[Records drawn from a dataset]
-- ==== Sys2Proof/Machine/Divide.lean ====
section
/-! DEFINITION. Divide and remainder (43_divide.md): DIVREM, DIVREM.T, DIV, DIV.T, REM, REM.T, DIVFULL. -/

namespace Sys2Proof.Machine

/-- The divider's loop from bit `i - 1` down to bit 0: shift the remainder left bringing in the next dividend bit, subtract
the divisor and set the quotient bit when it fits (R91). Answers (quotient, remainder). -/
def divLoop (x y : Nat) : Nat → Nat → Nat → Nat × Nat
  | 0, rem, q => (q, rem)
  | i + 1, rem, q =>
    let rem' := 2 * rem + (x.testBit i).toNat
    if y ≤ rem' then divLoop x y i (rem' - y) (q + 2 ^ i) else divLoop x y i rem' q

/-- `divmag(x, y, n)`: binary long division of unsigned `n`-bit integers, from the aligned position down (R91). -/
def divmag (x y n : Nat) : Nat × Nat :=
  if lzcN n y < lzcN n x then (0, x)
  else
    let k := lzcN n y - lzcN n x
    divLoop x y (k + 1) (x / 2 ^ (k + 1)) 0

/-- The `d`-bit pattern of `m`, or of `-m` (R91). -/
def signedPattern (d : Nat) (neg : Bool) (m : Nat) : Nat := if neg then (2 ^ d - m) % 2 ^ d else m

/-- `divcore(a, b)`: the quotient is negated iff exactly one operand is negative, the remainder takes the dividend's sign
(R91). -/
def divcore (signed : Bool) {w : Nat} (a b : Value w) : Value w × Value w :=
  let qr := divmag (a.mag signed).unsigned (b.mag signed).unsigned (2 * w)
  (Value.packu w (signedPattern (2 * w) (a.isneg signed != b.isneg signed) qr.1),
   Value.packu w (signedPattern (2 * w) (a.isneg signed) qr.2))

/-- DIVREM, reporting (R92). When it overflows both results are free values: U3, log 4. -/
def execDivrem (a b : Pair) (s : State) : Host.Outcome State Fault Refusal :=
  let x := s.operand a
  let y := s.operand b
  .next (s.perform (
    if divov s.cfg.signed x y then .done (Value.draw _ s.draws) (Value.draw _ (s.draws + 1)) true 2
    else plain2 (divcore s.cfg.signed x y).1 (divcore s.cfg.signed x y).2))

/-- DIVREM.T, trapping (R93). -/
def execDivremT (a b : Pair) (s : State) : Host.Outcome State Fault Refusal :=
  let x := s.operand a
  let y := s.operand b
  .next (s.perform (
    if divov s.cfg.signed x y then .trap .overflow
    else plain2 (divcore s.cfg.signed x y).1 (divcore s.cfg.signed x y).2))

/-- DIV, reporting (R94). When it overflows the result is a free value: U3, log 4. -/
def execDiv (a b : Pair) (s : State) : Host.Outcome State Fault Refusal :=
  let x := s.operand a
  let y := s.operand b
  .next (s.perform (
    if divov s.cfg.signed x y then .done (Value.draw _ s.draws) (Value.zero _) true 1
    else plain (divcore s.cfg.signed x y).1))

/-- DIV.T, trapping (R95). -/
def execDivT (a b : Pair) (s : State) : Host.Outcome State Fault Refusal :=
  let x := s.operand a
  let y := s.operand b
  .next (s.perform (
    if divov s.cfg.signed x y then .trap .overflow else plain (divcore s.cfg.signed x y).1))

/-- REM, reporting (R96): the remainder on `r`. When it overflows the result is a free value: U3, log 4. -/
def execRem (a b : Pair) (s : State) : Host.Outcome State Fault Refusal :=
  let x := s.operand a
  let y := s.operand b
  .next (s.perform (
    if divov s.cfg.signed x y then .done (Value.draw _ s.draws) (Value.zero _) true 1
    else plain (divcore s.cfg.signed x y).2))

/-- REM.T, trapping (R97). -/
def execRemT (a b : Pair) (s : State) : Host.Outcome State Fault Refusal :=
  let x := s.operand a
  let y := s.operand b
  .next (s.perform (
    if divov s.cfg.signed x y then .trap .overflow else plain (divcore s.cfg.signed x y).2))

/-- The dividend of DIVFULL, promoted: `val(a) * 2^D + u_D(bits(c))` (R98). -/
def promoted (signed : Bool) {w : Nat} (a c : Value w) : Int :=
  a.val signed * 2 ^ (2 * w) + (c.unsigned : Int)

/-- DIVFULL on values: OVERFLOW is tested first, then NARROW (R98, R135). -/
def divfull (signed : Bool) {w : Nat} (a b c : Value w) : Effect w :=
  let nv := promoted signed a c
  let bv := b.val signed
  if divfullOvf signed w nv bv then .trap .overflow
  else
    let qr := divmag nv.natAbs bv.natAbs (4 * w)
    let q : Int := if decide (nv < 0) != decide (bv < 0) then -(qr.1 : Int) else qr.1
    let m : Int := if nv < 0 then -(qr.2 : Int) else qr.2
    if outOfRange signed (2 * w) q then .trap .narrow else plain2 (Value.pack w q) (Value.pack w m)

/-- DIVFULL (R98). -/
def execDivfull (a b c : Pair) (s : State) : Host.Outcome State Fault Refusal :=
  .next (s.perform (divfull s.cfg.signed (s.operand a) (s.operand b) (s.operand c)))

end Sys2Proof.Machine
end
--
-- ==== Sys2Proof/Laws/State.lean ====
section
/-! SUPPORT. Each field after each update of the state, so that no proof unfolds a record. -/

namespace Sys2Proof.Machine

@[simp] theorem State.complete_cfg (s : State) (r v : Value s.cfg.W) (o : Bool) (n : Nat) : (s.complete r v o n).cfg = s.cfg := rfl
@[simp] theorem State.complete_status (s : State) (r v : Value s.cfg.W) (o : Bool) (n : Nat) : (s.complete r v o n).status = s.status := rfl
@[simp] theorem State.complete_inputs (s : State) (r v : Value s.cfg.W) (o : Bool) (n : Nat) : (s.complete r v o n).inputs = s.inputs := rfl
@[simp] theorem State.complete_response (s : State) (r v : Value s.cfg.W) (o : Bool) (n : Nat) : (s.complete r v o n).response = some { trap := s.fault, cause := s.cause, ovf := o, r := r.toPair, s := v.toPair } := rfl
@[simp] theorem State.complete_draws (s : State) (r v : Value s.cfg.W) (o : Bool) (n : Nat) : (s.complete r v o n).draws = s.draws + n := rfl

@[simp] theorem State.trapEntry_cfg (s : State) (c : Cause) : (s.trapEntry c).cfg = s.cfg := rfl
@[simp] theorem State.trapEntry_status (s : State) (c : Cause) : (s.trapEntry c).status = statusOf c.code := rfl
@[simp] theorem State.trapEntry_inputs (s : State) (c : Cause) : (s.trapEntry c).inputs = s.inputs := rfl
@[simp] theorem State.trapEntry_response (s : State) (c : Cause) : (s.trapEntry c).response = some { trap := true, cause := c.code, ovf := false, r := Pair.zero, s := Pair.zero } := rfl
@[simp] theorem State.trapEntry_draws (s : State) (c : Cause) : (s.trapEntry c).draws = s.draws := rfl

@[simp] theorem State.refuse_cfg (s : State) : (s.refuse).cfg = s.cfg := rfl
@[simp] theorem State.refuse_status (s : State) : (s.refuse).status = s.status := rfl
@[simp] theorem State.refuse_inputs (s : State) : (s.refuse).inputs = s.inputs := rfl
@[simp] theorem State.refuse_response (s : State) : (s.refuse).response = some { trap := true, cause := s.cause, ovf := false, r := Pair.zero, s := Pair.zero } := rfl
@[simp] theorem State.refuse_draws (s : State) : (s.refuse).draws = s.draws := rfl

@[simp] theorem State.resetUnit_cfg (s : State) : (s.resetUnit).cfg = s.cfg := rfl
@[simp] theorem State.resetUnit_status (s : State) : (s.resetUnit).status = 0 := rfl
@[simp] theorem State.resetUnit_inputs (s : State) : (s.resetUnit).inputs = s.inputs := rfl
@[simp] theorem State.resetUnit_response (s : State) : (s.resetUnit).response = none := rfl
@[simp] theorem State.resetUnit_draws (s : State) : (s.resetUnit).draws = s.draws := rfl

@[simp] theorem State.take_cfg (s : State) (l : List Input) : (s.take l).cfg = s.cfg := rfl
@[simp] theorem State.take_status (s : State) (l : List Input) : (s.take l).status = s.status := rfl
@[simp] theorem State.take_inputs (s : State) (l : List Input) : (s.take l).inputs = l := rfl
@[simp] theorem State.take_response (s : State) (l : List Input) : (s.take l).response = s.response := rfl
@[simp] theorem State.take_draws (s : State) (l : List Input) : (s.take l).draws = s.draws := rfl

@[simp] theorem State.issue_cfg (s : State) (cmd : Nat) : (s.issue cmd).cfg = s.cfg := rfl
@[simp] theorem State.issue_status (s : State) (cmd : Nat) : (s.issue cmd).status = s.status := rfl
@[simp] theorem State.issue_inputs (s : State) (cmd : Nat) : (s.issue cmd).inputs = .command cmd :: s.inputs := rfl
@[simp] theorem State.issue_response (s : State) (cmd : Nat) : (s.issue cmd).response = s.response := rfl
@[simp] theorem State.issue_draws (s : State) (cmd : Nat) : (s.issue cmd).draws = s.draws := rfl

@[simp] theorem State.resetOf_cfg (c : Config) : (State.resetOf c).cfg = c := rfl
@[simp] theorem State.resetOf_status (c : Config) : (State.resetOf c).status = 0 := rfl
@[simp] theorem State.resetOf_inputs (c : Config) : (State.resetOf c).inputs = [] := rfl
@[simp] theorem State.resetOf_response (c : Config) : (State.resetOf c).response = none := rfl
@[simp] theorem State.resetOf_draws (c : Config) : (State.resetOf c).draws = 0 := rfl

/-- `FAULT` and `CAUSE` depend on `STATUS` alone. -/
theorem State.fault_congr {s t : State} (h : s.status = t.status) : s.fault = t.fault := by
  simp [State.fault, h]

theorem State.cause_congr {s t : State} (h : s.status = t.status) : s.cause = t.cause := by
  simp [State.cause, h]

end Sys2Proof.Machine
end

## YOUR INSTRUCTIONS
What is needed is a verbatim copy of every line in the records above from the one containing "def promoted (signed" down to the one containing "let m : Int", both included, and nothing more.

## YOUR SOLUTION
def promoted (signed : Bool) {w : Nat} (a c : Value w) : Int :=
  a.val signed * 2 ^ (2 * w) + (c.unsigned : Int)

/-- DIVFULL on values: OVERFLOW is tested first, then NARROW (R98, R135). -/
def divfull (signed : Bool) {w : Nat} (a b c : Value w) : Effect w :=
  let nv := promoted signed a c
  let bv := b.val signed
  if divfullOvf signed w nv bv then .trap .overflow
  else
    let qr := divmag nv.natAbs bv.natAbs (4 * w)
    let q : Int := if decide (nv < 0) != decide (bv < 0) then -(qr.1 : Int) else qr.1
    let m : Int := if nv < 0 then -(qr.2 : Int) else qr.2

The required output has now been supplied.